Could you write out the lines below exactly, beginning with the first and finishing with the one that contains "4 (R645). -/"?

Start of Block

-- ==== Sys2Proof/Safety.lean ====
section
/-! DEFINITION. What a safe run is, the invariant of the machine, and the vocabulary of the claims: which addresses can be
read and written, the effective address of an operand, the encoding of an instruction. No step uses anything of this file. -/

namespace Sys2Proof.Machine

open Sys2Proof

/-! ## Runs -/

/-- The state a fault stopped in (R401, R402). -/
def Fault.stopped : Fault → State
  | .illegalOpcode _ _ t => t
  | .invalidAddress _ _ t => t
  | .readOnlyMemory _ t => t

/-- The record of a fault (R400). -/
def Fault.record : Fault → FaultRecord
  | .illegalOpcode op pc0 _ => .illegalOpcode op pc0
  | .invalidAddress a acc _ => .invalidAddress a acc
  | .readOnlyMemory a _ => .readOnlyMemory a

/-- A run of `n` steps is safe when none of them stops (R401: a faulted state is never a completed one). -/
def SafeRun : Nat → State → Prop
  | 0, _ => True
  | n + 1, s => ∃ t, step s = .next t ∧ SafeRun n t

/-! ## The invariant -/

/-- A framebuffer holds palette indexes 0 to 63 (R44). -/
def pixels (m : Memory) : Bool := m.all (fun c => decide (c.2 < 64))

/-- CPU state: `P.B` is 0 (R26, R453); an NMI delay runs only while an NMI is pending, and for at most `NMI_DELAY` polls
(R411, R412). -/
abbrev Cpu.Inv (c : Cpu) : Prop :=
  c.p.b = false ∧ c.nmiDelay ≤ nmiDelayPolls ∧ (c.nmiPending = true ∨ c.nmiDelay = 0)

/-- Bus state: RAM in canonical form (R32), `ctrlIndex` 0 to 8 (R33). -/
abbrev Bus.Inv (b : Bus) : Prop := b.ram.wf 2048 = true ∧ b.ctrlIndex ≤ 8

/-- PPU state: a raster position of the 262×341 frame (R34, R523), at most eight sprites (R37), `nmiLine` the edge detector's
last value (R42, R550), the arrays in canonical form (R36, R43, R44). -/
abbrev Ppu.Inv (u : Ppu) : Prop :=
  (u.scanline ≤ 261 ∧ u.cycle ≤ 340) ∧ u.spriteCount ≤ 8 ∧ u.nmiLine = (u.vblank && u.ctrl.nmiEnable) ∧
  u.oam.wf 256 = true ∧ u.vram.wf 2048 = true ∧ u.palette.wf 32 = true ∧
  (u.framebuffer.wf 61440 = true ∧ pixels u.framebuffer = true)

/-- MMC1's serial counter is 0 to 4 (R645). -/
def MapperRegs.ok : MapperRegs → Bool
  | .mmc1 r => decide (r.count ≤ 4)
  | .nrom => true
  | .uxrom _ => true
  | .cnrom _ => true
  | .mmc3 _ => true
  | .axrom _ => true
  | .colorDream _ _ => true
  | .gxrom _ _ => true
  | .mapper185 _ => true

/-- What the cartridge file fixes: bank counts of a header byte, at least one PRG bank (R601), PRG-ROM of its length (R45). -/
abbrev CartImage.Inv (m : CartImage) : Prop :=
  (1 ≤ m.prgRomBanks ∧ m.prgRomBanks ≤ 255) ∧ m.chrBanks ≤ 255 ∧ m.prgRom.wf m.prgLen = true

/-- Cartridge state: its arrays in canonical form at their lengths (R45), registers in range (R47). -/
abbrev Cart.Inv (k : Cart) : Prop :=
  k.image.Inv ∧ k.chr.wf k.image.chrLen = true ∧ k.prgRam.wf 8192 = true ∧ k.expRam.wf 8192 = true ∧ k.regs.ok = true

/-- The invariant of the machine: every array in its canonical form at its length, every counter in the range the spec gives. -/
abbrev State.Inv (s : State) : Prop := s.cpu.Inv ∧ s.bus.Inv ∧ s.ppu.Inv ∧ s.cart.Inv

/-! ## Addresses that can be read and written -/

/-- A CPU address that can be read in every state: all but `0x4020`–`0x5FFF` (R81, R603). -/
def readable (a : Word) : Bool := decide (a < 0x4020) || decide (0x6000 ≤ a)

/-- A CPU address and byte that can be written in state `s` (R82): a `$2007` write must not reach CHR-ROM (R604), the source
page of an OAM-DMA must be readable (R90), and `0x4020`–`0x5FFF` is decoded by no variant (R603). -/
def State.writable (s : State) (a : Word) (v : Byte) : Bool :=
  if a < 0x2000 then true
  else if a < 0x4000 then
    decide (ppuReg a ≠ 7) || decide (0x2000 ≤ s.ppu.v.toNat % 0x4000) || s.cart.image.usesChrRam
  else if a = 0x4014 then decide (v < 0x40) || decide (0x60 ≤ v)
  else readable a

/-- Two CPU addresses that select the same cell of internal RAM (R83). -/
def sameRamCell (a b : Word) : Bool := decide (a < 0x2000) && decide (b < 0x2000) && decide (ramIndex a = ramIndex b)

/-! ## Operands -/

/-- The 13 addressing modes (R142 to R154). -/
inductive Mode where
  | imp | acc | imm | zp | zpx | zpy | rel | abs | abx | aby | ind | izx | izy
deriving DecidableEq, Repr

/-- The mode of an operand. -/
def operandMode : Operand → Mode
  | .imp => .imp
  | .acc => .acc
  | .imm _ => .imm
  | .zp _ => .zp
  | .zpx _ => .zpx
  | .zpy _ => .zpy
  | .rel _ => .rel
  | .abs _ => .abs
  | .abx _ => .abx
  | .aby _ => .aby
  | .ind _ => .ind
  | .izx _ => .izx
  | .izy _ => .izy

/-- What the *Encodings* line of an instruction's rule says of one opcode (R200): value, mode, size, base cycles, `+p`. -/
structure Encoding where
  opcode : Byte
  mode : Mode
  size : Nat
  cycles : Nat
  pageCross : Bool
deriving DecidableEq, Repr

/-- The encoding of an instruction. -/
def encodingOf (i : Instr) : Encoding :=
  { opcode := i.opcode, mode := operandMode i.operand, size := i.size, cycles := i.row.cycles, pageCross := i.row.pageCross }

/-- The 16-bit pointer at zero-page address `z`, whose second byte wraps within the zero page (R153, R154). Page 0 is internal
RAM, so reading it has no side effect (R83). -/
def State.zpPointer (s : State) (z : Byte) : Word :=
  wordOf (s.bus.ram.read (ramIndex (zext16 (z + 1)))) (s.bus.ram.read (ramIndex (zext16 z)))

/-- The effective address of every mode but `ind`, as a function of the state (R142 to R151, R153, R154), with `PC` at the
opcode byte. The pointer of `ind` can lie in device space: for it this is the pointer itself, not the target. -/
def State.target (s : State) : Operand → Resolved
  | .imp => .plain 0
  | .acc => .plain 0
  | .imm _ => .plain (s.cpu.pc + 1)
  | .zp z => .plain (zext16 z)
  | .zpx z => .plain (zext16 (z + s.cpu.x))
  | .zpy z => .plain (zext16 (z + s.cpu.y))
  | .rel d => .plain (s.cpu.pc + 2 + sext16 d)
  | .abs a => .plain a
  | .abx a => .indexed a s.cpu.x
  | .aby a => .indexed a s.cpu.y
  | .ind p => .plain p
  | .izx z => .plain (s.zpPointer (z + s.cpu.x))
  | .izy z => .indexed (s.zpPointer z) s.cpu.y

/-- The state in which the operation of instruction `i` runs (R156 step 6): `PC` past the instruction, the base and page-cross
cycles charged, nothing else changed. -/
def State.advanced (s : State) (i : Instr) : State :=
  { s with cpu := { s.cpu with
      pc := s.cpu.pc + BitVec.ofNat 16 i.size,
      cycles := s.cpu.cycles + i.row.cycles + (if i.row.pageCross && (s.target i.operand).crossed then 1 else 0) } }

/-- Instruction `i`, run in state `s`, is of a form that stores to the address `ea` of its operand (R204 to R206, R260, R321 to
R327): the effective address, but for SHA, SHX, SHY and TAS the address whose high byte a crossed page replaces (R341). The pushes
to the stack are not among these forms. -/
def State.StoresTo (s : State) (i : Instr) (ea : Word) : Prop :=
  let r := s.target i.operand
  let high (reg : Byte) : Word :=
    let v := reg &&& (hiByte r.base + 1)
    if r.crossed then wordOf v (loByte r.ea) else r.ea
  (i.mnemonic ∈ [.sta, .stx, .sty, .sax, .inc, .dec, .asl, .lsr, .rol, .ror, .dcp, .isc, .slo, .rla, .sre, .rra] ∧
      operandMode i.operand ≠ .acc ∧ ea = r.ea) ∨
    (i.mnemonic ∈ [.sha, .tas] ∧ ea = high (s.cpu.a &&& s.cpu.x)) ∨
    (i.mnemonic = .shx ∧ ea = high s.cpu.x) ∨ (i.mnemonic = .shy ∧ ea = high s.cpu.y)

/-- Whether the data read of an operand succeeds: A and an immediate byte need no access, memory must be readable. -/
def State.operandReadable (s : State) (o : Operand) : Bool :=
  match operandMode o with
  | .acc => true
  | .imm => true
  | _ => readable (s.target o).ea

/-- The data read of instruction `i` in state `s` gives byte `m` and leaves state `t` (R156 step 7, R143, R144). -/
def State.Reads (s : State) (i : Instr) (m : Byte) (t : State) : Prop :=
  readOperand i.operand (s.target i.operand) (s.advanced i) = .ok (m, t)

/-- `s` with other flags, for the results that the claims state. -/
def State.flags (s : State) (f : Flags → Flags) : State := { s with cpu := { s.cpu with p := f s.cpu.p } }

end Sys2Proof.Machine
end

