/-- ADC and SBC, and the unofficial SBC `0xEB` where `UNOFFICIAL_EXTRAS` is true: their encodings, and their results from every
state in which the operand can be read. The sum is exact, of A, the operand (complemented for SBC) and the carry; C is its carry
out, V says that the signed sum is outside -128 to 127; `P.D` does not matter (R245, R246, R251, R339). That `P.D` is not read
is the spec's decision D4; `0xEB` is left open by its decision D6, where the model's value is a choice (log 3). -/
def Obligations.ArithmeticResults : Prop :=
  ∀ (i : Instr) (s : State),
    let result (f : Byte → Byte) : Prop := s.operandReadable i.operand = true → ∃ m t, s.Reads i m t ∧
      let sum : Nat := s.cpu.a.toNat + (f m).toNat + s.cpu.p.c.toNat
      let signed : Int := s.cpu.a.toInt + (f m).toInt + s.cpu.p.c.toNat
      let r := BitVec.ofNat 8 sum
      exec i s = .next ((t.setA r).flags (fun p =>
        { p with c := decide (255 < sum), v := decide (signed < -128 ∨ 127 < signed), z := decide (r = 0),
                 n := r.getLsbD 7 }))
    (i.mnemonic = .adc →
      encodingOf i ∈ [⟨0x69, .imm, 2, 2, false⟩, ⟨0x65, .zp, 2, 3, false⟩, ⟨0x75, .zpx, 2, 4, false⟩,
        ⟨0x6D, .abs, 3, 4, false⟩, ⟨0x7D, .abx, 3, 4, true⟩, ⟨0x79, .aby, 3, 4, true⟩, ⟨0x61, .izx, 2, 6, false⟩,
        ⟨0x71, .izy, 2, 5, true⟩] ∧ result (fun m => m)) ∧
    (i.mnemonic = .sbc →
      encodingOf i ∈ [⟨0xE9, .imm, 2, 2, false⟩, ⟨0xE5, .zp, 2, 3, false⟩, ⟨0xF5, .zpx, 2, 4, false⟩,
        ⟨0xED, .abs, 3, 4, false⟩, ⟨0xFD, .abx, 3, 4, true⟩, ⟨0xF9, .aby, 3, 4, true⟩, ⟨0xE1, .izx, 2, 6, false⟩,
        ⟨0xF1, .izy, 2, 5, true⟩, ⟨0xEB, .imm, 2, 2, false⟩] ∧
      (i.wellFormed s.unofficialExtras = true → result (fun m => m ^^^ 0xFF)))

/-- CMP, CPX and CPY: their encodings, and their results from every state in which the operand can be read: an unsigned
comparison that writes only C, Z and N (R247, R248, R249, R252). -/
def Obligations.CompareResults : Prop :=
  ∀ (i : Instr) (s : State),
    let result (r : Byte) : Prop := s.operandReadable i.operand = true → ∃ m t, s.Reads i m t ∧
      exec i s = .next (t.flags (fun p =>
        { p with c := decide (m.toNat ≤ r.toNat), z := decide (r = m), n := (r - m).getLsbD 7 }))
    (i.mnemonic = .cmp →
      encodingOf i ∈ [⟨0xC9, .imm, 2, 2, false⟩, ⟨0xC5, .zp, 2, 3, false⟩, ⟨0xD5, .zpx, 2, 4, false⟩,
        ⟨0xCD, .abs, 3, 4, false⟩, ⟨0xDD, .abx, 3, 4, true⟩, ⟨0xD9, .aby, 3, 4, true⟩, ⟨0xC1, .izx, 2, 6, false⟩,
        ⟨0xD1, .izy, 2, 5, true⟩] ∧ result s.cpu.a) ∧
    (i.mnemonic = .cpx →
      encodingOf i ∈ [⟨0xE0, .imm, 2, 2, false⟩, ⟨0xE4, .zp, 2, 3, false⟩, ⟨0xEC, .abs, 3, 4, false⟩] ∧
      result s.cpu.x) ∧
    (i.mnemonic = .cpy →
      encodingOf i ∈ [⟨0xC0, .imm, 2, 2, false⟩, ⟨0xC4, .zp, 2, 3, false⟩, ⟨0xCC, .abs, 3, 4, false⟩] ∧
      result s.cpu.y)

/-! ## Increments, shifts -/

/-- INC and DEC: encodings, and one read and one write where both are possible; INX, INY, DEX, DEY from every state. All wrap
modulo 256 and write only Z and N (R261 to R266). -/
def Obligations.IncrementResults : Prop :=
  ∀ (i : Instr) (s : State),
    let ea := (s.target i.operand).ea
    let zn (v : Byte) (t : State) : State := t.flags (fun p => { p with z := decide (v = 0), n := v.getLsbD 7 })
    let modifies (f : Byte → Byte) : Prop := s.operandReadable i.operand = true → ∃ m t, s.Reads i m t ∧
      (t.writable ea (f m) = true → ∃ u, memWrite ea (f m) t = .ok u ∧ exec i s = .next (zn (f m) u))
    let next : State := { s with cpu := { s.cpu with pc := s.cpu.pc + 1, cycles := s.cpu.cycles + 2 } }
    (i.mnemonic = .inc →
      encodingOf i ∈ [⟨0xE6, .zp, 2, 5, false⟩, ⟨0xF6, .zpx, 2, 6, false⟩, ⟨0xEE, .abs, 3, 6, false⟩,
        ⟨0xFE, .abx, 3, 7, false⟩] ∧ modifies (fun m => m + 1)) ∧
    (i.mnemonic = .dec →
      encodingOf i ∈ [⟨0xC6, .zp, 2, 5, false⟩, ⟨0xD6, .zpx, 2, 6, false⟩, ⟨0xCE, .abs, 3, 6, false⟩,
        ⟨0xDE, .abx, 3, 7, false⟩] ∧ modifies (fun m => m - 1)) ∧
    (encodingOf .inx = ⟨0xE8, .imp, 1, 2, false⟩ ∧
      exec .inx s = .next (zn (s.cpu.x + 1) (next.setX (s.cpu.x + 1)))) ∧
    (encodingOf .iny = ⟨0xC8, .imp, 1, 2, false⟩ ∧
      exec .iny s = .next (zn (s.cpu.y + 1) (next.setY (s.cpu.y + 1)))) ∧
    (encodingOf .dex = ⟨0xCA, .imp, 1, 2, false⟩ ∧
      exec .dex s = .next (zn (s.cpu.x - 1) (next.setX (s.cpu.x - 1)))) ∧
    (encodingOf .dey = ⟨0x88, .imp, 1, 2, false⟩ ∧
      exec .dey s = .next (zn (s.cpu.y - 1) (next.setY (s.cpu.y - 1))))

/-- ASL, LSR, ROL and ROR: encodings; the memory forms read once and write once where both are possible, the accumulator forms
complete from every state. The result is a nine-bit shift of carry and operand: C gets the bit shifted out, the old carry
enters ROL at bit 0 and ROR at bit 7, ASL and LSR shift in 0 (R260, R267 to R270). -/
def Obligations.ShiftResults : Prop :=
  ∀ (i : Instr) (s : State),
    let c : Nat := s.cpu.p.c.toNat
    let zn (v : Byte) (t : State) : State := t.flags (fun p => { p with z := decide (v = 0), n := v.getLsbD 7 })
    let carry (b : Bool) (t : State) : State := t.flags (fun p => { p with c := b })
    let ea := (s.target i.operand).ea
    let next : State := { s with cpu := { s.cpu with pc := s.cpu.pc + 1, cycles := s.cpu.cycles + 2 } }
    let shifts (result : Byte → Byte) (out : Byte → Bool) : Prop :=
      (operandMode i.operand = .acc →
        exec i s = .next (zn (result s.cpu.a) ((carry (out s.cpu.a) next).setA (result s.cpu.a)))) ∧
      (operandMode i.operand ≠ .acc → s.operandReadable i.operand = true → ∃ m t, s.Reads i m t ∧
        (t.writable ea (result m) = true → ∃ u, memWrite ea (result m) (carry (out m) t) = .ok u ∧
          exec i s = .next (zn (result m) u)))
    (i.mnemonic = .asl →
      encodingOf i ∈ [⟨0x0A, .acc, 1, 2, false⟩, ⟨0x06, .zp, 2, 5, false⟩, ⟨0x16, .zpx, 2, 6, false⟩,
        ⟨0x0E, .abs, 3, 6, false⟩, ⟨0x1E, .abx, 3, 7, false⟩] ∧
      shifts (fun m => BitVec.ofNat 8 (2 * m.toNat)) (fun m => decide (128 ≤ m.toNat))) ∧
    (i.mnemonic = .lsr →
      encodingOf i ∈ [⟨0x4A, .acc, 1, 2, false⟩, ⟨0x46, .zp, 2, 5, false⟩, ⟨0x56, .zpx, 2, 6, false⟩,
        ⟨0x4E, .abs, 3, 6, false⟩, ⟨0x5E, .abx, 3, 7, false⟩] ∧
      shifts (fun m => BitVec.ofNat 8 (m.toNat / 2)) (fun m => decide (m.toNat % 2 = 1))) ∧
    (i.mnemonic = .rol →
      encodingOf i ∈ [⟨0x2A, .acc, 1, 2, false⟩, ⟨0x26, .zp, 2, 5, false⟩, ⟨0x36, .zpx, 2, 6, false⟩,
        ⟨0x2E, .abs, 3, 6, false⟩, ⟨0x3E, .abx, 3, 7, false⟩] ∧
      shifts (fun m => BitVec.ofNat 8 (2 * m.toNat + c)) (fun m => decide (128 ≤ m.toNat))) ∧
    (i.mnemonic = .ror →
      encodingOf i ∈ [⟨0x6A, .acc, 1, 2, false⟩, ⟨0x66, .zp, 2, 5, false⟩, ⟨0x76, .zpx, 2, 6, false⟩,
        ⟨0x6E, .abs, 3, 6, false⟩, ⟨0x7E, .abx, 3, 7, false⟩] ∧
      shifts (fun m => BitVec.ofNat 8 (m.toNat / 2 + 128 * c)) (fun m => decide (m.toNat % 2 = 1)))

/-! ## Control flow -/

/-- JMP in both forms, JSR and RTS. The pointer of `JMP (ind)` is read through the bus, its second byte from the same page; JSR
pushes the address of its last byte, high byte first, and RTS adds the one back (R152, R280, R281, R282). -/
def Obligations.JumpResults : Prop :=
  ∀ (s : State) (a : Word),
    let at' (t : State) (pc : Word) (cycles : Nat) : State :=
      { t with cpu := { t.cpu with pc := pc, cycles := t.cpu.cycles + cycles } }
    let last : Word := s.cpu.pc + 2
    let second : Word := wordOf (hiByte a) (loByte a + 1)
    (encodingOf (.jmpAbs a) = ⟨0x4C, .abs, 3, 3, false⟩ ∧ exec (.jmpAbs a) s = .next (at' s a 3)) ∧
    (encodingOf (.jmpInd a) = ⟨0x6C, .ind, 3, 5, false⟩ ∧
      (readable a = true → readable second = true → ∃ l h t u, memRead a s = .ok (l, t) ∧
        memRead second t = .ok (h, u) ∧ exec (.jmpInd a) s = .next (at' u (wordOf h l) 5))) ∧
    (encodingOf (.jsrAbs a) = ⟨0x20, .abs, 3, 6, false⟩ ∧
      exec (.jsrAbs a) s = .next (at' ((s.setRam ((s.bus.ram.write (0x100 + s.cpu.s.toNat) (hiByte last)).write
        (0x100 + (s.cpu.s.toNat + 255) % 256) (loByte last))).setS (s.cpu.s - 2)) a 6)) ∧
    (encodingOf .rts = ⟨0x60, .imp, 1, 6, false⟩ ∧
      exec .rts s = .next (at' (s.setS (s.cpu.s + 2))
        (wordOf (s.bus.ram.read (0x100 + (s.cpu.s.toNat + 2) % 256))
          (s.bus.ram.read (0x100 + (s.cpu.s.toNat + 1) % 256)) + 1) 6))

End of Block

EXERCISE OUTPUT:
-- ==== Sys2Proof/Safety.lean ====
section
/-! DEFINITION. What a safe run is, the invariant of the machine, and the vocabulary of the claims: which addresses can be
read and written, the effective address of an operand, the encoding of an instruction. No step uses anything of this file. -/

namespace Sys2Proof.Machine

open Sys2Proof

/-! ## Runs -/

/-- The state a fault stopped in (R401, R402). -/
def Fault.stopped : Fault → State
  | .illegalOpcode _ _ t => t
  | .invalidAddress _ _ t => t
  | .readOnlyMemory _ t => t

/-- The record of a fault (R400). -/
def Fault.record : Fault → FaultRecord
  | .illegalOpcode op pc0 _ => .illegalOpcode op pc0
  | .invalidAddress a acc _ => .invalidAddress a acc
  | .readOnlyMemory a _ => .readOnlyMemory a

/-- A run of `n` steps is safe when none of them stops (R401: a faulted state is never a completed one). -/
def SafeRun : Nat → State → Prop
  | 0, _ => True
  | n + 1, s => ∃ t, step s = .next t ∧ SafeRun n t

/-! ## The invariant -/

/-- A framebuffer holds palette indexes 0 to 63 (R44). -/
def pixels (m : Memory) : Bool := m.all (fun c => decide (c.2 < 64))

/-- CPU state: `P.B` is 0 (R26, R453); an NMI delay runs only while an NMI is pending, and for at most `NMI_DELAY` polls
(R411, R412). -/
abbrev Cpu.Inv (c : Cpu) : Prop :=
  c.p.b = false ∧ c.nmiDelay ≤ nmiDelayPolls ∧ (c.nmiPending = true ∨ c.nmiDelay = 0)

/-- Bus state: RAM in canonical form (R32), `ctrlIndex` 0 to 8 (R33). -/
abbrev Bus.Inv (b : Bus) : Prop := b.ram.wf 2048 = true ∧ b.ctrlIndex ≤ 8

/-- PPU state: a raster position of the 262×341 frame (R34, R523), at most eight sprites (R37), `nmiLine` the edge detector's
last value (R42, R550), the arrays in canonical form (R36, R43, R44). -/
abbrev Ppu.Inv (u : Ppu) : Prop :=
  (u.scanline ≤ 261 ∧ u.cycle ≤ 340) ∧ u.spriteCount ≤ 8 ∧ u.nmiLine = (u.vblank && u.ctrl.nmiEnable) ∧
  u.oam.wf 256 = true ∧ u.vram.wf 2048 = true ∧ u.palette.wf 32 = true ∧
  (u.framebuffer.wf 61440 = true ∧ pixels u.framebuffer = true)

/-- MMC1's serial counter is 0 to 4 (R645). -/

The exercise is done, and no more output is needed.